O Lago Chade já ocupou 25 mil metros quadrados de área, mas no último século diminuiu 90%. Foto: Mustapha Muhammad/IPS
Gulfe, Camarões, 15/2/2013 – Ao se aproximar da bacia do Lago Chade, tendo partido da pequena localidade camaronesa de Gulfe, a atmosfera de desespero se faz palpável. Ar poeirento, ventos ferozes e implacáveis, plantas que murcham e dunas sugerem que esta área outrora exuberante sofre uma mudança drástica. A vegetação escassa só é interrompida pela ocasional presença de árvores definhadas e algumas matas chamuscadas.
Vizinho a Chade, Camarões, Níger e Nigéria, o Lago Chade ocupou no passado 25 mil quilômetros quadrados, mas no último meio século diminuiu em 90%. Pela falta de chuvas, os rios Chari e Logno, os dois principais que alimentam o Lago, fornecem menos água a cada ano. Criadores de gado, pescadores e agricultores, que por várias gerações tiraram seu sustento do rico solo desta bacia, agora se esforçam para sobreviver, enquanto o grande lago seca diante de seus olhos.

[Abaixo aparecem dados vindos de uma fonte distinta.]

-- ==== Sys2Proof/Tests/Slice0.lean ====
section
/-! SUPPORT. The model's own tests. Expected results are the spec's: the examples of its rules and the vectors of
spec/95_test_vectors.md, cited by their number. The witnesses at the end show, for each obligation with hypotheses, a
concrete state and operands that meet them all. -/

namespace Sys2Proof.Tests

open Sys2Proof Sys2Proof.Machine

/-! ### Well-formedness refuses an ill-formed term, one for each check -/

theorem test_wf_validate_too_big : (Instr.validate 2147483648).wellFormed = false := by decide
theorem test_wf_level_too_small : (Instr.level (-2147483649)).wellFormed = false := by decide
theorem test_wf_encode_63_values : (Instr.encode (List.replicate 63 0)).wellFormed = false := by decide
theorem test_wf_encode_wide_value : (Instr.encode (2147483648 :: List.replicate 63 0)).wellFormed = false := by decide
theorem test_wf_decode_wide_square : (Instr.decode 32768 0 0 0 0).wellFormed = false := by decide
theorem test_wf_decodeset_wide_table : (Instr.decodeset (-32769) 0).wellFormed = false := by decide
theorem test_wf_decodeset_wide_square : (Instr.decodeset 0 32768).wellFormed = false := by decide
theorem test_wf_score_wide_table : (Instr.score 32768 0).wellFormed = false := by decide
theorem test_wf_score_wide_square : (Instr.score 0 (-32769)).wellFormed = false := by decide
theorem test_wf_out_of_domain_is_well_formed : (Instr.decodeset (-1) 64).wellFormed = true := by decide

/-! ### Decoding: words written out from the formats of R62 and the opcode map of R64 -/

/-- VALIDATE 47 (R102's example). -/
theorem test_decode_validate :
    decode [0b0000000000000000000000000010111100000000000000000000000000000001#64] = .instr (.validate 47) [] := by decide

/-- LEVEL -35 (vector V2). -/
theorem test_decode_level :
    decode [0b1111111111111111111111111101110100000000000000000000000000000010#64] = .instr (.level (-35)) [] := by decide

/-- ENCODE of 63 zeros and 40 at square 63: beat 31 is 0x0000002800000000 (program P2). -/
theorem test_decode_encode :
    decode (0b0000000000000000000000000000000000000000000000000000000000000011#64 ::
      (List.replicate 31 0#64 ++ [0x0000002800000000#64])) = .instr (.encode (List.replicate 63 0 ++ [40])) [] := by decide

/-- DECODE -1 (vector D14). -/
theorem test_decode_decode :
    decode [0b0000000000000000111111111111111100000000000000000000000000000100#64, 1#64, 2#64, 3#64, 4#64, 5#64] =
      .instr (.decode (-1) 1#64 2#64 3#64 4#64) [5#64] := by decide

/-- DECODESET 3, 20 (vector T5). -/
theorem test_decode_decodeset :
    decode [0b0000000000000011000000000001010000000000000000000000000000000101#64] = .instr (.decodeset 3 20) [] := by decide

/-- SCORE 0, 11 has DECODESET's word and is read as DECODESET (R76, vector T1). -/
theorem test_decode_score : encode (.score 0 11) = [0x0000000B00000005#64] ∧
    decode [0b0000000000000000000000000000101100000000000000000000000000000101#64] = .instr (.decodeset 0 11) [] := by decide

/-- BOOTINFO (vector B1). -/
theorem test_decode_bootinfo :
    decode [0b0000000000000000000000000000000000000000000000000000000000000110#64] = .instr .bootinfo [] := by decide

/-- Illegal headers by name (vectors B3, B4, B6, B7). -/
theorem test_decode_illegal :
    decode [0x0000000000000000#64] = .illegal .reservedOpcode [] ∧
    decode [0x0000000000000007#64] = .illegal .reservedOpcode [] ∧
    decode [0x0000000000000016#64] = .illegal .reservedBits [] ∧
    decode [0x0000001410000001#64] = .illegal .reservedBits [] := by decide

/-- An illegal header still takes its payload beats (R163: DECODE with bit 48 set takes 4). -/
theorem test_decode_illegal_payload :
    decode [0x0001000000000004#64, 1#64, 2#64, 3#64] = .incomplete ∧
    decode [0x0001000000000004#64, 1#64, 2#64, 3#64, 4#64, 6#64] = .illegal .reservedBits [6#64] := by decide

/-- The opcode table's numbering: bit 0 of the number is bit 0 of the header. -/
theorem test_table_word : decodeTableWord 64 0x0003001400000005 = some (.decodeset 3 20) ∧
    decodeTableWord 64 3 = some (.encode (List.replicate 64 0)) ∧ decodeTableWord 64 0 = none := by decide

/-! ### The commands, one step each, on small blocks -/

/-- A READY block that holds the words of tables 0 and 3 of configuration CFG-A as spec/95_test_vectors.md lists them. -/
def readyBlock : Built := Built.success
  [(0, 0xFEDCBA9876543210), (3, 0xFEDCBA9876543210), (12, 0x43210FEDCBA98765), (13, 0x43210FEDCBA98765),
   (27, 0x9876543210FEDCBA)]

/-- The FAILED block of configuration CFG-B as spec/95_test_vectors.md lists its registers. -/
def failedBlock : Built :=
  { ready := false, failed := true, bootInv := true, bootOor := false, bootTable := 2, bootSquare := 9, bootValue := 7,
    store := [] }

/-- A block with `bs` on its request channel. -/
def blockWith (b : Built) (bs : List Beat) : State :=
  { numTables := 7, reqBuf := [], reqIn := bs, respOut := [], chanOpen := true, stalled := false, built := b }

/-- The response beats after one step. -/
def responseAfterStep (s : State) : List Beat :=
  match step s with
  | .next t => t.respOut
  | .fault _ => []
  | .refused _ => []
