-- ==== Sys2Proof/Machine/Layout.lean ====
section
/-! DEFINITION. The sizes and places the rules give: the document's constants (00_scope.md R7), the capacities derived from the
parameters (00_scope.md R8), the windows and their default bases (20_memory.md R63). -/

namespace Sys2Proof.Machine

/-- NONCE_BYTES (00_scope.md R7). -/
def nonceBytes : Nat := 24

/-- AD_BYTES (00_scope.md R7). -/
def adBytes : Nat := 32

/-- TAG_BYTES (00_scope.md R7). -/
def tagBytes : Nat := 16

/-- START_SENTINEL, `######` (00_scope.md R7). -/
def startSentinel : List Byte := [0x23, 0x23, 0x23, 0x23, 0x23, 0x23]

/-- END_SENTINEL, `======` (00_scope.md R7). -/
def endSentinel : List Byte := [0x3D, 0x3D, 0x3D, 0x3D, 0x3D, 0x3D]

/-- The largest IMG_W and IMG_H the host can write (10_state.md R26). -/
def dimMax : Nat := 65535

/-- The defaults of 00_scope.md R8 and 20_memory.md R63. -/
def defaultParams : Params where
  keyBytes := 32
  frameMax := 65536
  pwMax := 4096
  imgMaxPix := 524288
  pixelStride := 4
  nonceBase := 0x00000100
  adBase := 0x00000120
  keyBase := 0x00000140
  pwBase := 0x00001000
  ptBase := 0x01000000
  ctBase := 0x02000000
  blobBase := 0x03000000
  frameBase := 0x04000000
  imgBase := 0x80000000

/-- The size in bytes of a buffer, which is also the largest value of its length register (10_state.md R27 and section 3;
00_scope.md R8 for BLOB_MAX, CT_MAX and PT_MAX). -/
def bufSize (P : Params) : Buf → Nat
  | .pw => P.pwMax
  | .nonce => nonceBytes
  | .ad => adBytes
  | .key => P.keyBytes
  | .pt => P.frameMax - 84
  | .ct => P.frameMax - 68
  | .blob => P.frameMax - 12
  | .frame => P.frameMax

/-- The size in bytes of a window (20_memory.md R63). -/
def spaceSize (P : Params) : Space → Nat
  | .buf b => bufSize P b
  | .img => P.imgMaxPix * P.pixelStride

/-- The base address of a window (20_memory.md R63). -/
def spaceBase (P : Params) : Space → Nat
  | .buf .nonce => P.nonceBase
  | .buf .ad => P.adBase
  | .buf .key => P.keyBase
  | .buf .pw => P.pwBase
  | .buf .pt => P.ptBase
  | .buf .ct => P.ctBase
  | .buf .blob => P.blobBase
  | .buf .frame => P.frameBase
  | .img => P.imgBase

/-- The eight buffers. -/
def allBufs : List Buf := [.pw, .nonce, .ad, .key, .pt, .ct, .blob, .frame]

/-- The nine windows (20_memory.md R63). -/
def allSpaces : List Space := allBufs.map .buf ++ [.img]

/-- The number of host byte addresses the control registers take, from address 0 on (20_memory.md R62). -/
def csrBytes : Nat := 0x100

end Sys2Proof.Machine
end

Nas margens do Chade, Mahamat Aboubakar retira um pequeno bagre negro de uma enorme rede. “Antes, era necessário lançar a rede poucas vezes para obter milhares de pescados. Agora, para conseguir a mesma quantidade pode ser preciso um dia de trabalho”, afirmou, apontando para sua mísera captura, pela qual conseguirá cerca de dois dólares que, provavelmente, serão sua única renda do dia. Quando o Lago estava saudável, este pescador de 64 anos podia ganhar até US$ 50. Agora, só pode esperar que sua captura diminua, e que ele mesmo empobreça, já que as águas do lago continuam baixando.
“Isto é um desastre”, disse Sanusi Imran Abdullahi, diretor executivo da Comissão da Bacia do Lago Chade, órgão regional criado pelos países que fazem limite com o lago a fim de regular o uso de sua água e de outros recursos naturais da área. “Isto já está fazendo vítimas entre os moradores da região”, afirmou Imran à IPS. Para impedir uma situação potencialmente catastrófica, “trabalhamos para salvar o Lago Chade e os 30 milhões de pessoas cujo sustento depende de seus recursos naturais”.
É impossível culpar pela crise apenas um fator, dizem os especialistas. O ambientalista Paul Ghogomou, da Universidade de Iaundé, disse à IPS que “são responsáveis a desertificação e a mudança climática, bem como o contínuo desvio de água dos rios que alimentam o Lago”. Para ele, a água do camaronense Rio Chari (que é alimentado pelo tributário Rio Logono, fornece cerca de 90% da água do Lago Chade) é desviada para projetos de irrigação na área. Enquanto isso, represas construídas sobre os rios Jama’are e Hadejia, no nordeste da Nigéria são “em parte responsáveis pela redução” do Lago, disse Ghogomou.
Abdullahi, da Comissão da Bacia do Lago Chade, acrescentou que a pressão exercida pela população também está levando o lago ao limite. “Há 40 anos, a população da área era de aproximadamente 17 milhões de pessoas. Agora, contabilizamos cerca de 30 milhões. Assim, a maior demanda por parte da população, o aumento das cabeças de gado e a evaporação maciça devido à mudança climática se combinaram para reduzir o lago”, explicou.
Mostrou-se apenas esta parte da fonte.